Venturing into aesthetics
In his early years, Fry was deeply enamored with 15th-century Italian paintings and apprenticed under the American art historian Bernard Berenson. But rather than rigidly pursuing revivalism, he instead engaged in an exploration aimed at liberating art from convention and propelling it toward modernity.

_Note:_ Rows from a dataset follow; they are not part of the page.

-- ==== Sys2Proof/Machine/Tr34.lean ====
section
/-!
DEFINITION. TR-34 key tokens (R154, R155): the DER reader, and the one-pass key token as it stands in TR34_IMPORT's input. The token's layout
is X9 TR-34's own, a CMS SignedData over an EnvelopedData (PRESUMED, log entry 43).
-/

namespace Sys2Proof.Machine

/-! ### DER -/

/-- A DER element: its tag, its content, and its whole encoding. -/
structure Der where
  tag : Nat
  body : Bytes
  raw : Bytes
deriving DecidableEq, Repr

/-- The octets of a definite length after the tag: how many they are, and the length. -/
def derLen (b : Bytes) : Option (Nat × Nat) :=
  let n := leAt b 0 1
  if b.isEmpty then none
  else if n < 0x80 then some (1, n)
  else if n = 0x81 then some (2, beAt b 1 1)
  else if n = 0x82 then some (3, beAt b 1 2)
  else none

/-- The elements that fill a content, with fuel. -/
def derItems : Nat → Bytes → Option (List Der)
  | 0, _ => none
  | n + 1, b =>
    if b.isEmpty then some []
    else match derLen (b.drop 1) with
      | none => none
      | some (k, l) =>
        if b.length < 1 + k + l then none
        else (derItems n (b.drop (1 + k + l))).map fun r => ⟨leAt b 0 1, slice b (1 + k) l, b.take (1 + k + l)⟩ :: r

/-- The elements of a content; at most 64. -/
def derList (b : Bytes) : Option (List Der) := derItems 65 b

/-- The content of a single element of a tag. -/
def derOne (t : Nat) (b : Bytes) : Option Bytes :=
  match derList b with
  | some [x] => if x.tag = t then some x.body else none
  | _ => none

/-- The elements within a single element of a tag. -/
def derIn (t : Nat) (b : Bytes) : Option (List Der) := (derOne t b).bind derList

/-- The elements have these tags. -/
def derTags (l : List Der) (t : List Nat) : Bool := decide (l.map (fun x => x.tag) = t)

/-- Content of the `i`-th element. -/
def derAt (l : List Der) (i : Nat) : Bytes := (l.getD i ⟨0, [], []⟩).body

/-- Object identifiers, as encoded: PKCS #7 data, signedData and envelopedData. -/
def oidPkcs7 (n : Nat) : Bytes := [0x2A, 0x86, 0x48, 0x86, 0xF7, 0x0D, 0x01, 0x07, BitVec.ofNat 8 n]
/-- PKCS #9 contentType, messageDigest and signingTime: 3, 4 and 5. -/
def oidPkcs9 (n : Nat) : Bytes := [0x2A, 0x86, 0x48, 0x86, 0xF7, 0x0D, 0x01, 0x09, BitVec.ofNat 8 n]
/-- PKCS #1 RSA encryption, RSAES-OAEP and RSA signature with SHA-256: 1, 7 and 11. -/
def oidPkcs1 (n : Nat) : Bytes := [0x2A, 0x86, 0x48, 0x86, 0xF7, 0x0D, 0x01, 0x01, BitVec.ofNat 8 n]
/-- SHA-256. -/
def oidSha256 : Bytes := [0x60, 0x86, 0x48, 0x01, 0x65, 0x03, 0x04, 0x02, 0x01]
/-- MGF1 is PKCS #1's eighth. -/
def oidMgf1 : Bytes := oidPkcs1 8

/-- The content cipher that an OID names: AES-CBC of three sizes, or TDES-3 in CBC (R155). -/
def cipherOf (o : Bytes) : Option Nat :=
  let aes := fun (n : Nat) => decide (o = [0x60, 0x86, 0x48, 0x01, 0x65, 0x03, 0x04, 0x01, BitVec.ofNat 8 n])
  if aes 2 then some 0 else if aes 22 then some 1 else if aes 42 then some 2
  else if o = [0x2A, 0x86, 0x48, 0x86, 0xF7, 0x0D, 0x03, 0x07] then some 3 else none

/-- An AlgorithmIdentifier names SHA-256. -/
def algSha (l : List Der) : Bool := decide (derAt l 0 = oidSha256)

/-- The OAEP parameters are SHA-256 with MGF1 over SHA-256 (R155). -/
def oaepOk (params : Bytes) : Bool :=
  ((derList params).map fun l =>
    ((l.find? fun x => x.tag = 0xA0).bind fun x => (derIn 0x30 x.body).map algSha).getD false &&
    ((l.find? fun x => x.tag = 0xA1).bind fun x => (derIn 0x30 x.body).map fun m =>
      decide (derAt m 0 = oidMgf1) && ((derList (derAt m 1)).map algSha).getD false).getD false).getD false

/-! ### Time -/

/-- Days from 1970-01-01 to the first of a month of the proleptic Gregorian calendar. -/
def civilDays (y m : Nat) : Nat :=
  let y' := if m ≤ 2 then y - 1 else y
  let m' := (m + 9) % 12
  365 * y' + y' / 4 - y' / 100 + y' / 400 + (153 * m' + 2) / 5 - 719468

/-- Microseconds since 1970 of year, month, day, hour, minute, second. -/
def civilUs (y mo d h mi s : Nat) : Nat := ((((civilDays y mo + (d - 1)) * 24 + h) * 60 + mi) * 60 + s) * 1000000

/-- A signing time: UTCTime or GeneralizedTime, in UTC to the second. -/
def signTime (x : Der) : Option Nat :=
  let d := x.body
  let at2 := fun i => decNat (slice d i 2) 0
  let from_ := fun (n : Nat) (y : Nat) => do
    let mo ← at2 n
    let da ← at2 (n + 2)
    let h ← at2 (n + 4)
    let mi ← at2 (n + 6)
    let s ← at2 (n + 8)
    if mo = 0 ∨ 12 < mo ∨ da = 0 ∨ 31 < da ∨ 23 < h ∨ 59 < mi ∨ 59 < s ∨ d.drop (n + 10) ≠ ascii "Z" then none
    else some (civilUs y mo da h mi s)
  if x.tag = 0x17 ∧ d.length = 13 then (at2 0).bind fun y => from_ 2 (if y < 50 then 2000 + y else 1900 + y)
  else if x.tag = 0x18 ∧ d.length = 15 then (decNat (slice d 0 4) 0).bind fun y => if y < 1970 then none else from_ 4 y
  else none

/-! ### The token -/

/-- A one-pass key token, as read from the input (R154, R155). -/
structure Tr34 where
  /-- Signed time stamp, µs since 1970. -/
  time : Nat
  /-- Content cipher: 0 AES-128, 1 AES-192, 2 AES-256, 3 TDES-3, in CBC. -/
  cipher : Nat
  iv : Bytes
  /-- The content key, RSAES-OAEP. -/
  wrapped : Bytes
  /-- The encrypted content. -/
  content : Bytes
  /-- The signed bytes, the signature over them, and whether the signed digest is the content's. -/
  signed : Bytes
  sig : Bytes
  digest : Bool
  /-- The signed attribute header. -/
  header : Bytes
deriving DecidableEq, Repr

/-- The single value of a signed attribute; none where it is absent, repeated or has several. -/
def tokenAttr (attrs : List Der) (o : Bytes) : Option Der :=
  match attrs.filterMap fun a => (derList a.body).bind fun l => if derTags l [0x06, 0x31] ∧ derAt l 0 = o then some (derAt l 1) else none with
  | [v] => (derList v).bind fun l => match l with | [x] => some x | _ => none
  | _ => none

/-- The EnvelopedData of a token: content key and content, ciphers within R155. -/
def tokenEnvelope (b : Bytes) : Option (Nat × Bytes × Bytes × Bytes) := do
  let e ← derIn 0x30 b
  if !derTags e [0x02, 0x31, 0x30] then none
  else
    let r ← derIn 0x30 (derAt e 1)
    let ka ← derList (derAt r 2)
    let ci ← derList (derAt e 2)
    let ca ← derList (derAt ci 1)
    let c ← cipherOf (derAt ca 0)
    if !derTags r [0x02, 0x30, 0x30, 0x04] ∨ !derTags ka [0x06, 0x30] ∨ derAt ka 0 ≠ oidPkcs1 7 ∨ !oaepOk (derAt ka 1) ∨
        !derTags ci [0x06, 0x30, 0x80] ∨ derAt ci 0 ≠ oidPkcs7 1 ∨ !derTags ca [0x06, 0x04] ∨
        (derAt ca 1).length ≠ (if c = 3 then 8 else 16) then none
    else some (c, derAt ca 1, derAt r 3, derAt ci 2)

/-- The one-pass key token in the bytes of an input, none for anything else: another role's token, a two-pass, rebind or unbind token, or an
algorithm outside R155 (R154, R155). -/
def tokenParse (b : Bytes) : Option Tr34 := do
  let top ← derIn 0x30 b
  if !derTags top [0x06, 0xA0] ∨ derAt top 0 ≠ oidPkcs7 2 then none
  else
    let sd ← derIn 0x30 (derAt top 1)
    let body := sd.filter fun x => x.tag ≠ 0xA0 ∧ x.tag ≠ 0xA1
    let ec ← derList (derAt body 2)
    let econtent ← derOne 0x04 (derAt ec 1)
    let si ← derIn 0x30 (derAt body 3)
    let da ← derList (derAt si 2)
    let sa ← derList (derAt si 4)
    let attrs ← derList (derAt si 3)
    let ty ← tokenAttr attrs (oidPkcs9 3)
    let dg ← tokenAttr attrs (oidPkcs9 4)
    let tm ← (tokenAttr attrs (oidPkcs9 5)).bind signTime
    let hd ← tokenAttr attrs (oidPkcs7 1)
    let env ← tokenEnvelope econtent
    if !derTags body [0x02, 0x31, 0x30, 0x31] ∨ !derTags ec [0x06, 0xA0] ∨ derAt ec 0 ≠ oidPkcs7 3 ∨
        !derTags si [0x02, 0x30, 0x30, 0xA0, 0x30, 0x04] ∨ !algSha da ∨ (derAt sa 0 ≠ oidPkcs1 1 ∧ derAt sa 0 ≠ oidPkcs1 11) ∨
        ty.tag ≠ 0x06 ∨ ty.body ≠ oidPkcs7 3 ∨ dg.tag ≠ 0x04 ∨ hd.tag ≠ 0x04 ∨ attrs.length ≠ 4 then none
    else
      let raw := (si.getD 3 ⟨0, [], []⟩).raw
      some ⟨tm, env.1, env.2.1, env.2.2.1, env.2.2.2, 0x31 :: raw.drop 1, derAt si 5, decide (dg.body = sha256 econtent), hd.body⟩

/-- Bytes of the content key of a cipher. -/
def cekLen (c : Nat) : Nat := match c with | 0 => 16 | 1 => 24 | 2 => 32 | _ => 24

/-- The content under the content key: CBC with PKCS #7 padding (R155). -/
def tokenClear (t : Tr34) (cek : Bytes) : Option Bytes :=
  let aes := decide (t.cipher ≤ 2)
  let bs := blkSize aes
  let d := cbcDec aes cek t.iv t.content
  let n := leAt d (d.length - 1) 1
  if cek.length ≠ cekLen t.cipher ∨ t.content.isEmpty ∨ t.content.length % bs ≠ 0 ∨ n = 0 ∨ bs < n ∨
      (d.drop (d.length - n)).any (fun x => decide (x.toNat ≠ n)) then none
  else some (d.take (d.length - n))

/-- The key that the content carries, and the header that goes with it (R155). -/
def tokenKey (t : Tr34) (cek : Bytes) : Option (Bytes × Bytes) := do
  let d ← tokenClear t cek
  let l ← derIn 0x30 d
  let a ← derList (derAt l 3)
  let h ← derOne 0x04 (derAt a 1)
  if !derTags l [0x02, 0x30, 0x04, 0x30] ∨ !derTags a [0x06, 0x31] ∨ derAt a 0 ≠ oidPkcs7 1 then none else some (derAt l 2, h)

/-- The attribute header of a token, in the form of a key block's header (R135-R137, R155); its length field is not compared. -/
def tokenBlock (h : Bytes) : Option KBlock :=
  if h.length < 16 ∨ h.any (fun b => decide (b.toNat < 0x20) || decide (0x7E < b.toNat)) then none
  else match decNat (slice h 1 4) 0, decNat (slice h 12 2) 0 with
    | some _, some n =>
      if 16 < n ∨ leAt h 15 1 ≠ 0x30 then none
      else match kbOpts n (h.drop 16) with
        | some (os, []) => some ⟨leAt h 0 1, leAt h 5 2, leAt h 7 1, leAt h 8 1, leAt h 9 2, leAt h 11 1, leAt h 14 1, os, h, []⟩
        | _ => none
    | _, _ => none

end Sys2Proof.Machine
end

The discovery of Paul Cézanne’s works in 1906 presented Fry with “a guide capable of leading them out of the cul-de-sac into which naturalism had led them.” His ongoing study of Cézanne helped Fry to gradually shape his formalist ideology, centered on the pursuit of “form,” “composition,” “structure,” “tone,” and “design” in visual arts. He believed that masters of modern art such as Cézanne, Vincent van Gogh, and Henri Matisse successfully conveyed their spiritual experiences through these means, imbuing their works with the depth of imagined life. Classical Chinese art, represented by sculpture, painting, and calligraphy, epitomized the perfect fusion of formal aesthetics and spiritual pursuit, embodying a new direction in the evolution of modernist aesthetics. Thus, Fry’s aesthetic exploration was in resonance with his investigation into the Chinese art.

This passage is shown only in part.